From top left: Ain Ashby and Mariah Ashby at the Happy Juneteenth booth, Cynthia Williams at the Center for Domestic Peace booth, Sarah Turner, Anne Deverb, and Nancy Miller at the Come to The Table booth, Tony Swan and June Farmer at the Marin County Flood Control booth, Desirae Rogeb, Yero Massamba, and Ngona Badila at the O Greena-Ancient Remedies booth, People dancing, ChaintiAna Thomas, The Juneteenth Festival stage. Photos by Godfrey Lee.

By Godfrey Lee

Marin City celebrated the Eighth Annual Juneteenth Festival on Saturday, June 22, at the Rocky Graham Park. This year’s theme was Umoja, which means Unity in our community.

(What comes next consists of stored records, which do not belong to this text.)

-- ==== Sys2Proof/Tests/Slice0.lean ====
section
/-! SUPPORT. The author's own tests: what the checks refuse, what each word decodes to, what one operation does on a
small state (expected values from 95_test_vectors.md, named V<n>, or worked out from the rule named), and for each
statement of Certificates/Slice0/Obligations.lean that has hypotheses a concrete state that meets them. -/

namespace Sys2Proof.Tests

open Sys2Proof.Machine

set_option Elab.async false

/-! Well-formedness: each check refuses an ill-formed term. -/

/-- R67: a READ word with a value, a PEEK word with `wc`, the first and the last reserved EVENT. -/
theorem test_refuses_ill_formed_words :
    [(⟨0, 0, 0x19, 1⟩ : WordFields), ⟨0, 1, 0, 0⟩, ⟨2, 1, 0, 0⟩, ⟨2, 0, 0x3F, 0x80⟩, ⟨3, 0, 0, 1⟩, ⟨3, 3, 0, 0⟩,
      ⟨3, 0, 0x12, 0⟩, ⟨3, 0, 0x3F, 0⟩].all (fun f => !f.wellFormed) = true := by decide

/-- R67: "a WRITE word is always accepted"; the last EVENT number is 0x11. -/
theorem test_accepts_well_formed_words :
    [(⟨1, 3, 0x3F, 0xFF⟩ : WordFields), ⟨1, 0, 0, 0⟩, ⟨0, 0, 0x3F, 0⟩, ⟨3, 0, 0x11, 0⟩].all
      (fun f => f.wellFormed) = true := by decide

/-- R47: a bank has no bit outside 15:14. -/
theorem test_bank_check : ([0x0000#16, 0x4000, 0x8000, 0xC000].all bankWellFormed &&
    [0x0001#16, 0x2000, 0x4001, 0xC400].all (fun b => !bankWellFormed b)) = true := by decide

/-- R146: the order of the alarm cycles. -/
theorem test_refuses_cycle_order :
    [{ Config.palDefaults with drawCycle := 12 }, { Config.palDefaults with fetchCycle := 53 },
      { Config.palDefaults with checkSpriteDmaCycle := 55 }, { Config.palDefaults with spriteFetchCycle := 63 }].all
      (fun c => !cyclesWellFormed c) = true := by decide

/-- R202: `DISPLAY_X0 + 320 > 8 * CPL` is refused; 184 is the last value PAL admits. -/
theorem test_refuses_display_x0 : ({ Config.palDefaults with displayX0 := 185 }).wellFormed = false := by decide +kernel

/-- R6: the sizes of the three tables. -/
theorem test_refuses_table_sizes :
    (({ Config.palDefaults with always1 := [] }).wellFormed || ({ Config.palDefaults with crunchTable := [1] }).wellFormed ||
      ({ Config.palDefaults with spriteFetchTable := [[]] }).wellFormed) = false := by decide +kernel

/-- A map in which CR2 and YXPAND have changed places. -/
def swappedMap : List RegAddr := (Config.defaultRegmap.set 0x16 0x17).set 0x17 0x16

/-- R64: a map that is too short, one that has a register twice and another not at all, one that moves the control register;
two unfixed registers may change places. -/
theorem test_refuses_register_maps :
    ([Config.defaultRegmap.dropLast, Config.defaultRegmap.set 0x16 0x17,
      (Config.defaultRegmap.set 0x11 0x12).set 0x12 0x11].all fun m => !regmapWellFormed { Config.palDefaults with regmap := m }) =
      true ∧ ({ Config.palDefaults with regmap := swappedMap }).wellFormed = true := by decide +kernel

/-- The places of a register whose bits 0 and 7 have changed places. -/
def swappedPlaces : List Nat := [7, 1, 2, 3, 4, 5, 6, 0]

/-- R65: a bit missing from a register, a bit that the document fixes moved, an enable moved away from its source; bits 0 and 7
of CR2 may change places. -/
theorem test_refuses_bit_places :
    ([Config.defaultBitmap.set 0x16 [0, 1, 2, 3, 4, 5, 6, 6], Config.defaultBitmap.set 0x11 swappedPlaces,
      Config.defaultBitmap.set 0x1A swappedPlaces, Config.defaultBitmap.dropLast].all fun m =>
        !bitmapWellFormed { Config.palDefaults with bitmap := m }) = true ∧
      ({ Config.palDefaults with bitmap := Config.defaultBitmap.set 0x16 swappedPlaces }).wellFormed = true := by
  decide +kernel

/-- R183: a negative offset is one of a well-formed list. -/
theorem test_accepts_negative_offset :
    fetchListWellFormed Config.palDefaults 0x09 [⟨-4, 4, 0, 0⟩, ⟨0, 5, 3, 3⟩] = true := by decide

/-- R183, one list per condition: a tuple for mask 0; a sprite covered by none, by two; `first` not in the mask; `num` of 0;
tuples out of order; tuples that overlap; a last tuple that ends after the next fetch. -/
theorem test_refuses_fetch_lists :
    ([(0x00, [⟨0, 5, 0, 0⟩]), (0x01, []), (0x01, [⟨0, 5, 0, 0⟩, ⟨6, 5, 0, 0⟩]), (0x02, [⟨0, 5, 0, 1⟩]), (0x01, [⟨0, 0, 0, 0⟩]),
      (0x09, [⟨6, 5, 3, 3⟩, ⟨0, 5, 0, 0⟩]), (0x09, [⟨0, 7, 0, 0⟩, ⟨6, 5, 3, 3⟩]), (0x80, [⟨16, 5, 7, 7⟩])] :
      List (Nat × List FetchTuple)).all (fun p => !fetchListWellFormed Config.palDefaults p.1 p.2) = true := by decide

This year, the festival organizers distributed a program flyer that acknowledged and appreciated the 40+ hardworking vendors who brought “art, treasures, service, and culinary delights to our International African Marketplace” and the friends and supporters of the Juneteenth Festival.

The back of the flyer says that the program “only accepts sponsorship from organizations, municipalities and individuals aligned with our values of peace, liberation, justice, and healing of the mind, body and spirit.”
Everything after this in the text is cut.